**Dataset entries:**
-- ==== Sys2Proof/Tests/Slice0.lean ====
section
/-! SUPPORT. Tests of the model, each one STEP on a small state, their expected results taken from spec/95_test_vectors.md
(the vector's id is named) or from the rules' own examples; the smoke tests of `wellFormed`; and the witnesses that the
hypotheses of the obligations can be met, at the values where their clauses meet. -/

namespace Sys2Proof.Tests

open Sys2Proof.Machine

/-! ### Helpers -/

/-- The reset state with V registers set. -/
def withRegs (rs : List (Reg × Byte)) (s : State := State.reset) : State := rs.foldl (fun t r => t.setReg r.1 r.2) s

/-- The state with bytes stored from an address on. -/
def withBytes (a : Nat) (bs : List Byte) (s : State) : State := s.setMem (s.mem.writeBytes a bs)

/-- The state with a word stored where the next STEP fetches. -/
def withWord (op : Word) (s : State) : State := placeAtPC s [highByte op, lowByte op]

/-- The state with the listed keys pressed. -/
def withKeys (ks : List (Fin 16)) (s : State) : State := { s with key := Vector.ofFn fun k => ks.contains k }

/-- The state with the listed pixels, given as (row, column), set. -/
def withPixels (ps : List (Fin 32 × Fin 64)) (s : State) : State :=
  { s with fb := ps.foldl (fun fb p => fb.set p.1 (fb[p.1].set p.2 true)) s.fb }

/-- What one STEP of the word leaves, through a reading of the state. -/
def after {α : Type} (op : Word) (s : State) (f : State → α) : Option α :=
  match step (withWord op s) with
  | .next t => some (f t)
  | .fault _ => none
  | .refused _ => none

/-- The word's STEP faults with the cause and leaves everything else as it was. -/
def FaultsPrecisely (op : Word) (s : State) (c : Cause) : Prop :=
  step (withWord op s) = .next { withWord op s with fault := c }

/-- Some pixels, given as (row, column), read in order. -/
def pixels (ps : List (Fin 32 × Fin 64)) (s : State) : List Bool := ps.map fun p => s.pixel p.1 p.2

/-! ### Well-formed instructions (R74: canonical words) -/

theorem test_wellFormed_shr : wellFormed (.shrVx 1 0) = true ∧ wellFormed (.shrVx 1 2) = false := by decide
theorem test_wellFormed_shl : wellFormed (.shlVx 1 0) = true ∧ wellFormed (.shlVx 1 0xF) = false := by decide
theorem test_wellFormed_others : wellFormed .cls = true ∧ wellFormed (.drw 1 2 0) = true := by decide

/-! ### Decoding: a word of every constructor, written out from its row of R76 -/

theorem test_decode_flow :
    decodeBytes [0b00000000, 0b11101110] = .ok (.ret, []) ∧
    decodeBytes [0b00010010, 0b00110100] = .ok (.jp 0x234, []) ∧
    decodeBytes [0b00101010, 0b10111100] = .ok (.call 0xABC, []) ∧
    decodeBytes [0b00110011, 0b00101010] = .ok (.seVxNn 3 0x2A, []) ∧
    decodeBytes [0b01000011, 0b00101010] = .ok (.sneVxNn 3 0x2A, []) ∧
    decodeBytes [0b01010001, 0b00100000] = .ok (.seVxVy 1 2, []) ∧
    decodeBytes [0b10010001, 0b00100000] = .ok (.sneVxVy 1 2, []) ∧
    decodeBytes [0b10110011, 0b00000001] = .ok (.jpV0 0x301, []) := by decide

theorem test_decode_alu :
    decodeBytes [0b01100000, 0b00001010] = .ok (.ldVxNn 0 0x0A, []) ∧
    decodeBytes [0b01110010, 0b00000101] = .ok (.addVxNn 2 5, []) ∧
    decodeBytes [0b11000001, 0b00001111] = .ok (.rnd 1 0x0F, []) ∧
    decodeBytes [0b10000001, 0b01000000] = .ok (.ldVxVy 1 4, []) ∧
    decodeBytes [0b10000001, 0b00100001] = .ok (.orVxVy 1 2, []) ∧
    decodeBytes [0b10000001, 0b00100010] = .ok (.andVxVy 1 2, []) ∧
    decodeBytes [0b10000001, 0b00100011] = .ok (.xorVxVy 1 2, []) := by decide

theorem test_decode_alu_flagged :
    decodeBytes [0b10000000, 0b00010100] = .ok (.addVxVy 0 1, []) ∧
    decodeBytes [0b10000001, 0b00100101] = .ok (.subVxVy 1 2, []) ∧
    decodeBytes [0b10000001, 0b00000110] = .ok (.shrVx 1 0, []) ∧
    decodeBytes [0b10000001, 0b00100111] = .ok (.subnVxVy 1 2, []) ∧
    decodeBytes [0b10000001, 0b00001110] = .ok (.shlVx 1 0, []) := by decide

theorem test_decode_index :
    decodeBytes [0b10100010, 0b11110000] = .ok (.ldINnn 0x2F0, []) ∧
    decodeBytes [0b11110010, 0b00011110] = .ok (.addIVx 2, []) ∧
    decodeBytes [0b11110001, 0b00101001] = .ok (.ldFVx 1, []) ∧
    decodeBytes [0b11110001, 0b00110011] = .ok (.ldBVx 1, []) ∧
    decodeBytes [0b11111111, 0b01010101] = .ok (.ldIVx 0xF, []) ∧
    decodeBytes [0b11110010, 0b01100101] = .ok (.ldVxI 2, []) := by decide

theorem test_decode_display_keys_timers :
    decodeBytes [0b00000000, 0b11100000] = .ok (.cls, []) ∧
    decodeBytes [0b11010001, 0b00101111] = .ok (.drw 1 2 0xF, []) ∧
    decodeBytes [0b11100001, 0b10011110] = .ok (.skp 1, []) ∧
    decodeBytes [0b11100001, 0b10100001] = .ok (.sknp 1, []) ∧
    decodeBytes [0b11110101, 0b00000111] = .ok (.ldVxDT 5, []) ∧
    decodeBytes [0b11110001, 0b00001010] = .ok (.ldVxK 1, []) ∧
    decodeBytes [0b11110101, 0b00010101] = .ok (.ldDTVx 5, []) ∧
    decodeBytes [0b11110101, 0b00011000] = .ok (.ldSTVx 5, []) := by decide

/-- Ignored bits (C16, C17, X2, A33, A40) and unknown words (C19 to C24). -/
theorem test_decode_ignored_bits :
    decode 0x5121 = some (.seVxVy 1 2) ∧ decode 0x9125 = some (.sneVxVy 1 2) ∧ decode 0x03E0 = some .cls ∧
    decode 0x8126 = some (.shrVx 1 2) ∧ decode 0x812E = some (.shlVx 1 2) := by decide

theorem test_decode_unknown :
    decode 0x00E1 = none ∧ decode 0x8128 = none ∧ decode 0xE19F = none ∧ decode 0xF1FF = none ∧
    decode 0x0123 = none ∧ decode 0x0000 = none := by decide

/-! ### The step cycle -/

/-- C1 to C4: a fetch above 4094. -/
theorem test_fetch_above_memory :
    step { State.reset with pc := 0x0FFF } = .next { State.reset with pc := 0x0FFF, fault := .fetchOutOfBounds } ∧
    step { State.reset with pc := 0x10FE } = .next { State.reset with pc := 0x10FE, fault := .fetchOutOfBounds } := by
  constructor <;> rfl

/-- C19, C24: an unknown word. -/
theorem test_unknown_word :
    after 0x00E1 State.reset id = some { withWord 0x00E1 State.reset with pc := 0x0202 } ∧
    step State.reset = .next { State.reset with pc := 0x0202 } ∧
    stepReport State.reset { State.reset with pc := 0x0202 } = .completed (some { op := 0, pc := 0x0200 }) := by
  refine ⟨by decide, rfl, by decide⟩

/-- C25: halted. -/
theorem test_halted :
    step { State.reset with fault := .stackUnderflow } = .next { State.reset with fault := .stackUnderflow } := rfl

/-! ### Control flow -/

/-- R122 example, C1. -/
theorem test_jp : after 0x1234 State.reset (·.pc) = some 0x0234 ∧ after 0x1FFF State.reset (·.pc) = some 0x0FFF := by
  decide

/-- C2, and R128's example (`V0 = 4`, `B300`). -/
theorem test_jpV0 : after 0xBFFF (withRegs [(0, 0xFF)]) (·.pc) = some 0x10FE ∧
    after 0xB300 (withRegs [(0, 0x04), (3, 0x55)]) (·.pc) = some 0x0304 := by decide

/-- C5. -/
theorem test_call : after 0x2ABC { State.reset with pc := 0x0300, sp := 15 } (fun t => (t.slot 15, t.sp.val, t.pc)) =
    some (0x0302, 16, 0x0ABC) := by decide

/-- C6. -/
theorem test_call_full : FaultsPrecisely 0x2ABC { State.reset with pc := 0x0300, sp := 16 } .stackOverflow := rfl

/-- C7. -/
theorem test_ret : after 0x00EE
    { State.reset with pc := 0x0300, sp := 2, stack := (State.reset.stack.set 0 0x0204).set 1 0x02F0 }
    (fun t => (t.sp.val, t.pc, t.slot 0, t.slot 1)) = some (1, 0x02F0, 0x0204, 0x02F0) := by decide

/-- C8. -/
theorem test_ret_empty : FaultsPrecisely 0x00EE State.reset .stackUnderflow := rfl

/-- C9 to C12. -/
theorem test_se_byte : after 0x3107 (withRegs [(1, 7)]) (·.pc) = some 0x0204 ∧
    after 0x3108 (withRegs [(1, 7)]) (·.pc) = some 0x0202 := by decide

theorem test_sne_byte : after 0x4107 (withRegs [(1, 7)]) (·.pc) = some 0x0202 ∧
    after 0x4108 (withRegs [(1, 7)]) (·.pc) = some 0x0204 := by decide

/-- C13 to C15. -/
theorem test_se_reg : after 0x5120 (withRegs [(1, 7), (2, 7)]) (·.pc) = some 0x0204 ∧
    after 0x5120 (withRegs [(1, 7), (2, 8)]) (·.pc) = some 0x0202 := by decide

theorem test_sne_reg : after 0x9120 (withRegs [(1, 7), (2, 7)]) (·.pc) = some 0x0202 ∧
    after 0x9120 (withRegs [(1, 7), (2, 8)]) (·.pc) = some 0x0204 := by decide

/-- C3. -/
theorem test_skip_past_the_end : after 0x3000 { State.reset with pc := 0x0FFE } (·.pc) = some 0x1002 := by decide

/-! ### Registers and arithmetic -/

/-- `V[1]`, `V[2]`, `VF` and `PC` of a state. -/
def alu (t : State) : Byte × Byte × Byte × Word := (t.reg 1, t.reg 2, t.reg VF, t.pc)

/-- A47, C4. -/
theorem test_ld_byte : after 0x6FAB State.reset (·.reg VF) = some 0xAB ∧
    after 0x6011 { State.reset with pc := 0x0FFE } (fun t => (t.reg 0, t.pc)) = some (0x11, 0x1000) := by decide

/-- A12, A12b. -/
theorem test_add_byte : after 0x7101 (withRegs [(1, 0xFF), (VF, 0x55)]) alu = some (0, 0, 0x55, 0x202) ∧
    after 0x7F02 (withRegs [(VF, 0xFF)]) (·.reg VF) = some 0x01 := by decide

/-- A46. -/
theorem test_ld_reg : after 0x8120 (withRegs [(2, 0x5A)]) alu = some (0x5A, 0x5A, 0, 0x202) := by decide

/-- A42 to A45. -/
theorem test_or : after 0x8121 (withRegs [(1, 0xF0), (2, 0x0F), (VF, 0x77)]) alu = some (0xFF, 0x0F, 0x77, 0x202) := by
  decide

theorem test_and : after 0x8122 (withRegs [(1, 0xF3), (2, 0x3C), (VF, 0x77)]) alu = some (0x30, 0x3C, 0x77, 0x202) := by
  decide

theorem test_xor : after 0x8123 (withRegs [(1, 0xF3), (2, 0x3C), (VF, 0x77)]) alu = some (0xCF, 0x3C, 0x77, 0x202) ∧
    after 0x8113 (withRegs [(1, 0xF3)]) (·.reg 1) = some 0 := by decide

/-- A1, A2, A4, A6. -/
theorem test_add : after 0x8124 (withRegs [(1, 0xFF), (2, 1)]) alu = some (0, 1, 1, 0x202) ∧
    after 0x8124 (withRegs [(1, 0xFF), (VF, 9)]) alu = some (0xFF, 0, 0, 0x202) ∧
    after 0x8124 (withRegs [(1, 0x7F), (2, 0x80)]) alu = some (0xFF, 0x80, 0, 0x202) ∧
    after 0x8114 (withRegs [(1, 0x90)]) alu = some (0x20, 0, 1, 0x202) := by decide

/-- A7, A8, A9, A11. -/
theorem test_add_vf : after 0x8F14 (withRegs [(VF, 0xFF), (1, 1)]) (·.reg VF) = some 0 ∧
    after 0x8F14 (withRegs [(VF, 0x10), (1, 0x20)]) (·.reg VF) = some 0x30 ∧
    after 0x81F4 (withRegs [(1, 0xFF), (VF, 1)]) alu = some (0, 0, 1, 0x202) ∧
    after 0x8FF4 (withRegs [(VF, 0x90)]) (·.reg VF) = some 0x20 := by decide

/-- A13 to A16. -/
theorem test_sub : after 0x8125 (withRegs [(1, 0x10), (2, 1)]) alu = some (0x0F, 1, 1, 0x202) ∧
    after 0x8125 (withRegs [(1, 1), (2, 2)]) alu = some (0xFF, 2, 0, 0x202) ∧
    after 0x8125 (withRegs [(1, 7), (2, 7), (VF, 9)]) alu = some (0, 7, 0, 0x202) ∧
    after 0x8125 (withRegs [(2, 0xFF)]) alu = some (1, 0xFF, 0, 0x202) := by decide

/-- A19 to A21. -/
theorem test_sub_vf : after 0x8F15 (withRegs [(VF, 9), (1, 4)]) (·.reg VF) = some 5 ∧
    after 0x81F5 (withRegs [(1, 9), (VF, 4)]) alu = some (5, 0, 1, 0x202) ∧
    after 0x81F5 (withRegs [(1, 4), (VF, 9)]) alu = some (0xFB, 0, 0, 0x202) := by decide

/-- A22 to A24, A27. -/
theorem test_subn : after 0x8127 (withRegs [(1, 0x10), (2, 1)]) alu = some (0xF1, 1, 0, 0x202) ∧
    after 0x8127 (withRegs [(1, 1), (2, 2)]) alu = some (1, 2, 1, 0x202) ∧
    after 0x8127 (withRegs [(1, 7), (2, 7)]) alu = some (0, 7, 0, 0x202) ∧
    after 0x8F17 (withRegs [(VF, 4), (1, 9)]) (·.reg VF) = some 5 := by decide

/-- A28, A32, A33, A34. -/
theorem test_shr : after 0x8106 (withRegs [(1, 0xFF)]) alu = some (0x7F, 0, 1, 0x202) ∧
    after 0x8106 (withRegs [(1, 0x80)]) alu = some (0x40, 0, 0, 0x202) ∧
    after 0x8126 (withRegs [(1, 4), (2, 0xFF)]) alu = some (2, 0xFF, 0, 0x202) ∧
    after 0x8F06 (withRegs [(VF, 5)]) (·.reg VF) = some 2 := by decide

/-- A36, A38, A39, A40, A41. -/
theorem test_shl : after 0x810E (withRegs [(1, 0xFF)]) alu = some (0xFE, 0, 1, 0x202) ∧
    after 0x810E (withRegs [(1, 1)]) alu = some (2, 0, 0, 0x202) ∧
    after 0x810E (withRegs [(1, 0x80)]) alu = some (0, 0, 1, 0x202) ∧
    after 0x812E (withRegs [(1, 4), (2, 0xFF)]) alu = some (8, 0xFF, 0, 0x202) ∧
    after 0x8F0E (withRegs [(VF, 0x81)]) (·.reg VF) = some 2 := by decide

/-- A48 to A50, with the random byte given. -/
theorem test_rnd :
    randomMasked 0xA7 1 0x0F State.reset = .next { withRegs [(1, 0x07)] with pc := 0x202, draws := 1 } ∧
    randomMasked 0xFF 1 0x00 (withRegs [(1, 0x33)]) = .next { State.reset with pc := 0x202, draws := 1 } ∧
    randomMasked 0x5A 1 0xFF State.reset = .next { withRegs [(1, 0x5A)] with pc := 0x202, draws := 1 } := by
  refine ⟨rfl, rfl, rfl⟩

/-! ### Index and memory -/

/-- M1. -/
theorem test_ld_i : after 0xA2F0 State.reset (fun t => (t.i, t.pc)) = some (0x02F0, 0x0202) := by decide

/-- M2 to M4. -/
theorem test_add_i :
    after 0xF11E { withRegs [(1, 1), (VF, 0x77)] with i := 0xFFFF } (fun t => (t.i, t.reg VF)) = some (0, 0x77) ∧
    after 0xF11E { withRegs [(1, 1)] with i := 0x0FFF } (·.i) = some 0x1000 ∧
    after 0xF11E { withRegs [(1, 0xFF)] with i := 0x0F80 } (·.i) = some 0x107F := by decide

/-- M5 to M7. -/
theorem test_ld_f : after 0xF129 (withRegs [(1, 0x0F)]) (·.i) = some 0x004B ∧
    after 0xF129 (withRegs [(1, 0x10)]) (·.i) = some 0x0050 ∧
    after 0xF129 (withRegs [(1, 0xFF)]) (·.i) = some 0x04FB := by decide

/-- M11, M13, M15. -/
theorem test_ld_b :
    after 0xF133 { withRegs [(1, 99)] with i := 0x300 } (·.mem.readBytes 0x300 3) = some [0, 9, 9] ∧
    after 0xF133 { withRegs [(1, 156)] with i := 0x300 } (·.mem.readBytes 0x300 3) = some [1, 5, 6] ∧
    after 0xF133 { withRegs [(1, 255)] with i := 0xFFD } (·.mem.readBytes 0xFFD 3) = some [2, 5, 5] := by decide

/-- M16, M17. -/
theorem test_ld_b_faults : FaultsPrecisely 0xF133 { withRegs [(1, 255)] with i := 0xFFE } .memOutOfBounds ∧
    FaultsPrecisely 0xF133 { withRegs [(1, 255)] with i := 0xFFFF } .memOutOfBounds := ⟨rfl, rfl⟩

/-- M18 (its ends), M20, M25. -/
theorem test_store_regs :
    after 0xFF55 { withRegs [(0, 0xA0), (14, 0xAE), (15, 0xAF)] with i := 0xFF0 }
      (fun t => (t.mem.read 0xFF0, t.mem.read 0xFFE, t.mem.read 0xFFF, t.i)) = some (0xA0, 0xAE, 0xAF, 0xFF0) ∧
    after 0xF055 { withRegs [(0, 0x42)] with i := 0xFFF } (·.mem.read 0xFFF) = some 0x42 ∧
    after 0xF255 { withRegs [(0, 0x12), (1, 0x34), (2, 0x56)] with i := 0x200 } fetchWord = some (some 0x5600) := by
  decide

/-- M19, M21. -/
theorem test_store_regs_faults : FaultsPrecisely 0xFF55 { withRegs [(0, 0xA0)] with i := 0xFF1 } .memOutOfBounds ∧
    FaultsPrecisely 0xF055 { withRegs [(0, 0x42)] with i := 0x1000 } .memOutOfBounds := ⟨rfl, rfl⟩

/-- M22, M23. -/
theorem test_load_regs :
    after 0xF265 (withBytes 0x400 [0x11, 0x22, 0x33, 0x44] { withRegs [(3, 0x99)] with i := 0x400 })
      (fun t => ([t.reg 0, t.reg 1, t.reg 2, t.reg 3], t.i)) = some ([0x11, 0x22, 0x33, 0x99], 0x400) ∧
    after 0xFF65 State.reset (·.v.toList) = some [0xF0, 0x90, 0x90, 0x90, 0xF0, 0x20, 0x60, 0x20, 0x20, 0x70, 0xF0, 0x10,
      0xF0, 0x80, 0xF0, 0xF0] := by decide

**YOUR INSTRUCTIONS:** Among the lines of the data above, find those with the word "memOutOfBounds" and show them.

**PROBLEM SOLUTION:**
theorem test_ld_b_faults : FaultsPrecisely 0xF133 { withRegs [(1, 255)] with i := 0xFFE } .memOutOfBounds ∧
    FaultsPrecisely 0xF133 { withRegs [(1, 255)] with i := 0xFFFF } .memOutOfBounds := ⟨rfl, rfl⟩
theorem test_store_regs_faults : FaultsPrecisely 0xFF55 { withRegs [(0, 0xA0)] with i := 0xFF1 } .memOutOfBounds ∧
    FaultsPrecisely 0xF055 { withRegs [(0, 0x42)] with i := 0x1000 } .memOutOfBounds := ⟨rfl, rfl⟩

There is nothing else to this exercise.